Kualitas prajurit TNI berikutnya yang harus ditingkatkan adalah kemampuan akademik baik di bidang metodologi cara berpikir maupun di bidang komunikasi. Kualitas metodologi cara berpikir secara ilmiah sangat dibutuhkan para prajurit TNI untuk senantiasa menggunakan perspektif yang ilmiah di dalam menyelenggarakan operasi militer. Sedangkan kualitas di bidang komunikasi sangat ditentukan kemampuan menggunakan bahasa-bahasa internasional. Nuning menilai, prajurit TNI pada level tamtama dan bintara sangat penting untuk mahir berbahasa Inggris. Termasuk kemampuan komunikasi antarbudaya juga harus ditingkatkan karena TNI juga berperan dalam menghadapi radikalisme maupun gejolak separatis.
”Terkait dengan ancaman tentu kita juga harus fokus pada ancaman wilayah laut. Pelanggaran wilayah perairan ZEE Indonesia di Laut Natuna sudah berulang kali terjadi dengan modus yang sama, yaitu diawali dengan masuknya kapal ikan Cina yang kemudian di-back up oleh China Coast Guard (CCG),” katanya.
Pelanggaran ini terjadi berulang karena Cina bersikeras melakukan klaim atas sebagian besar perairan Laut Cina Selatan yang dikenal dengan Nine Dashed Lines. Jadi, penting dipahami bahwa Cina tetap mengakui kedaulatan Indonesia atas Pulau Natuna dan Laut Teritorial Indonesia di Laut Natuna. Klaim Cina atas Nine Dashed Lines tumpang tundih dengan sebagian perairan ZEE Indonesia di Laut Natuna.

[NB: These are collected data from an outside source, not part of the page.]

-- ==== Sys2Proof/Machine/Lines.lean ====
section
/-! DEFINITION. The Output Stage: what an action does to its line, the pulse timers, the interlock, APPLY_MANUAL and the write to SAFE_LEVELS. -/

namespace Sys2Proof.Machine

/-- The state a line takes when an action is carried out, whatever its state before (R64, R66, R67). -/
def EntryAction.result : EntryAction → LineState
  | .set => .high
  | .clear => .low
  | .pulse w => .pulsing w.toNat

/-- One line takes a state; the others keep theirs (R64). -/
def Out.setLine (o : Out) (i : LineNo) (l : LineState) : Out := { o with lines := o.lines.set i l }

/-- Whether an action handed for line `i` is not carried out: the interlock is OPEN (R76), or the line is critical
and the mode is FREEWHEEL (R70). -/
def State.suppresses (s : State) (i : LineNo) : Bool :=
  s.out.interlock == .opened || (s.modc.mode == .freewheel && s.cfg.criticalLines.getLsbD i)

/-- OUT takes an action handed by LFU (R66, R67, R70, R76). -/
def State.act (s : State) (i : LineNo) (a : EntryAction) : State :=
  if s.suppresses i then { s with out.suppressed := addSat Config.count16Max s.out.suppressed 1 }
  else { s with out := s.out.setLine i a.result }

/-- PULSE_EXPIRY on a line (R65): PULSING becomes LOW when its remaining time has reached 0. On a line whose timer does
not run, or has time left, no expiry can arrive (log 5): an expiry that waits behind a PULSE on its line does not take
place. -/
def State.pulseExpires (s : State) (i : LineNo) : State :=
  match s.out.lines[i] with
  | .pulsing 0 => { s with out := s.out.setLine i .low }
  | _ => s

/-- INTERLOCK_OPENING (R75): the change from CLOSED to OPEN drives every line to its safe level, and in a running
mode raises INTERLOCK_OPEN. -/
def State.interlockOpens (s : State) : State :=
  match s.out.interlock with
  | .opened => s
  | .closed =>
    let opened := { s with pins.enable := false, out := { s.out.claimAll s.cfg with interlock := .opened } }
    if s.modc.mode.running then opened.raise .interlockOpen (.num 0) else opened

/-- INTERLOCK_CLOSING (R76): no line moves. -/
def State.interlockCloses (s : State) : State :=
  { s with pins.enable := true, out.interlock := .closed }

/-- APPLY_MANUAL (R73). -/
def State.cmdApplyManual (s : State) : State :=
  if s.modc.mode ≠ .config then s.answer .applyManual .wrongMode
  else if s.out.interlock = .opened then s.answer .applyManual .interlockOpen
  else
    { s with out.lines := Vector.ofFn fun i => steady (s.cfg.manualLevels.getLsbD i) }.answer .applyManual .ok

/-- A write to SAFE_LEVELS (R69, R76, R172): stored in CONFIG; while the interlock is OPEN every line whose safe
level changes moves to its new safe level at once. -/
def State.writeSafeLevels (s : State) (v : Word) : State :=
  if s.modc.mode ≠ .config then s.setAccessViolation
  else
    let cfg := { s.cfg with safeLevels := v }
    match s.out.interlock with
    | .closed => { s with cfg := cfg }
    | .opened =>
      { s with cfg := cfg, out := s.out.claim cfg fun i => v.getLsbD i != s.cfg.safeLevels.getLsbD i }

def execPulseExpiry (line : LineNo) (s : State) : Host.Outcome State Fault Refusal :=
  s.taken fun s => s.pulseExpires line
def execInterlockOpening (s : State) : Host.Outcome State Fault Refusal := s.taken State.interlockOpens
def execInterlockClosing (s : State) : Host.Outcome State Fault Refusal := s.taken State.interlockCloses
def execApplyManual (s : State) : Host.Outcome State Fault Refusal := s.taken State.cmdApplyManual
def execSafeLevelsWrite (data : Word) (s : State) : Host.Outcome State Fault Refusal :=
  s.taken fun s => s.writeSafeLevels data

end Sys2Proof.Machine
end

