/-- R145, R157, R170, R174, R176 to R180: the codes that the fields of the words show, the two readings of a number in a
word, and the packing of FAULT_DETAIL. -/
def CodesOfTheWindow : Prop :=
  [Mode.config, .acquire, .locked, .freewheel, .halted].map Mode.code = [1, 2, 3, 4, 5]
    ∧ HaltReason.none.code = 0 ∧ HaltReason.command.code = 15 ∧ (∀ c : Cause, (HaltReason.cause c).code = c.code)
    ∧ [Cause.interlockOpen, .encoderError, .overspeed, .reversal, .acquireTimeout, .marksLost, .commitOverrun, .indexSlip,
        .lateFire, .missedEntry, .captureOverflow, .leadClamped].map Cause.code = [1, 2, 3, 4, 5, 6, 7, 8, 9, 10, 11, 12]
    ∧ [ResultCode.ok, .wrongMode, .busy, .queueFull, .badArgument, .nothingOpen, .notHighest, .haltCausePending,
        .configInvalid, .interlockOpen].map ResultCode.code = [0, 1, 2, 3, 4, 5, 6, 7, 8, 9]
    ∧ [Verdict.none, .good, .clipped, .missing].map Verdict.code = [0, 1, 2, 3]
    ∧ [CaptureClass.accepted, .extra, .outside, .plain, .unphased].map CaptureClass.code = [1, 2, 3, 4, 5]
    ∧ [Reason.lockedAll, .lineProtected, .outOfRange, .keyExists, .keyAbsent, .tableFull].map Reason.code
        = [1, 2, 3, 4, 5, 6]
    ∧ GroupOutcome.none.code = 0 ∧ GroupOutcome.applied.code = 1 ∧ GroupOutcome.abandoned.code = 3
    ∧ (∀ i r, (GroupOutcome.rejected i r).code = 2)
    ∧ EntryAction.set.code = 0 ∧ EntryAction.clear.code = 1 ∧ (∀ w, (EntryAction.pulse w).code = 2)
    ∧ [Period.p1, .p2, .p4, .p8, .p16].map Period.code = [0, 1, 2, 3, 4]
    ∧ [Period.p1, .p2, .p4, .p8, .p16].map Period.value = [1, 2, 4, 8, 16]
    ∧ (∀ n, wordOf n = BitVec.ofNat 16 n) ∧ (∀ v, wordOfInt v = BitVec.ofInt 16 v)
    ∧ (∀ v, (Detail.num v).word = BitVec.ofInt 16 v)
    ∧ (∀ (line : LineNo) (tag : BitVec 8), (Detail.lineTag line tag).word = BitVec.ofNat 16 (tag.toNat + line.val * 256))

/-- R164, R174, R175, R177 and the register map of 9.5: what each word that can be written reads. A strobe and an address
that is not listed read 0. -/
def State.ShowsStoredWords (s : State) : Prop :=
  let selection : EdgeSel → Nat := fun sel => match sel with
    | .off => 0
    | .rising => 1
    | .falling => 2
    | .both => 3
  s.readWord 0x03 = 0 ∧ s.readWord 0x04 = 0 ∧ s.readWord 0x05 = s.biu.arg
    ∧ s.readWord 0x07 = wordOf s.biu.flags.toNat ∧ s.readWord 0x08 = wordOf s.biu.enables.toNat
    ∧ s.readWord 0x09 = wordOf s.biu.sticky.toNat
    ∧ s.readWord 0x10 = s.cfg.revLength ∧ s.readWord 0x11 = s.cfg.guardZone
    ∧ s.readWord 0x12 = wordOf s.cfg.maxCorr.toNat ∧ s.readWord 0x13 = wordOf s.cfg.backlash.toNat
    ∧ s.readWord 0x14 = wordOf s.cfg.overspeed.toNat ∧ s.readWord 0x15 = s.cfg.indexPos
    ∧ s.readWord 0x16 = wordOf (s.cfg.slipTolerance.toNat + if s.cfg.indexMonitor then 32768 else 0)
    ∧ s.readWord 0x17 = wordOf ((match s.cfg.encMode with
        | .quadrature => 0
        | .stepDir => 1) + (if s.cfg.encInvert then 2 else 0) + s.cfg.encFilter.toNat * 16)
    ∧ s.readWord 0x18 = wordOf s.cfg.timebaseDiv.toNat
    ∧ s.readWord 0x19 = wordOf ((match s.cfg.acqSource with
        | .index => 0
        | .mark => 1
        | .immediate => 2) + s.revq.lock.val * 16)
    ∧ s.readWord 0x1A = wordOf ((if s.cfg.regEnable then 1 else 0) + s.cfg.gainShift.toNat * 16
        + s.cfg.markSensor.val * 256)
    ∧ s.readWord 0x1B = s.cfg.winOpen ∧ s.readWord 0x1C = s.cfg.markNominal ∧ s.readWord 0x1D = s.cfg.winClose
    ∧ s.readWord 0x1E = wordOf (s.cfg.fwa.toNat + s.cfg.ha.toNat * 16)
    ∧ s.readWord 0x1F = wordOf (selection s.cfg.sensorSel[0] + selection s.cfg.sensorSel[1] * 4
        + selection s.cfg.sensorSel[2] * 16 + selection s.cfg.sensorSel[3] * 64)
    ∧ (∀ i : LineNo, s.readWord (BitVec.ofNat 7 (0x20 + i.val)) = s.cfg.leadTime[i])
    ∧ s.readWord 0x30 = s.cfg.safeLevels ∧ s.readWord 0x31 = s.cfg.protectedLines
    ∧ s.readWord 0x32 = s.cfg.criticalLines ∧ s.readWord 0x33 = s.cfg.manualLevels
    ∧ s.readWord 0x36 = wordOf s.cfg.rla.toNat
    ∧ s.readWord 0x40 = s.revq.staging.position
    ∧ s.readWord 0x41 = wordOf (s.revq.staging.line.toNat + s.revq.staging.action.toNat * 32
        + (if s.revq.staging.lead then 128 else 0) + s.revq.staging.periodCode.toNat * 256
        + s.revq.staging.phase.toNat * 2048)
    ∧ s.readWord 0x42 = s.revq.staging.width ∧ s.readWord 0x43 = wordOf s.revq.staging.tag.toNat
    ∧ ∀ a : BitVec 7, (0x37 ≤ a.toNat ∧ a.toNat ≤ 0x3F) ∨ a.toNat ∈ [0x4B, 0x4F, 0x55, 0x56, 0x57, 0x5E, 0x5F]
        ∨ 0x69 ≤ a.toNat → s.readWord a = 0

”Sedangkan untuk wilayah udara, jika TNI AU konsisten dengan konsep Network Centric Operation maka langkah awal adalah mulai menggeser kekuatan tempur utama TNI AU di wilayah perbatasan, mengingat jarak jelajah pesawat TNI AU sangat ditentukan dari mana pangkalan awalnya untuk airborne,” ucapnya.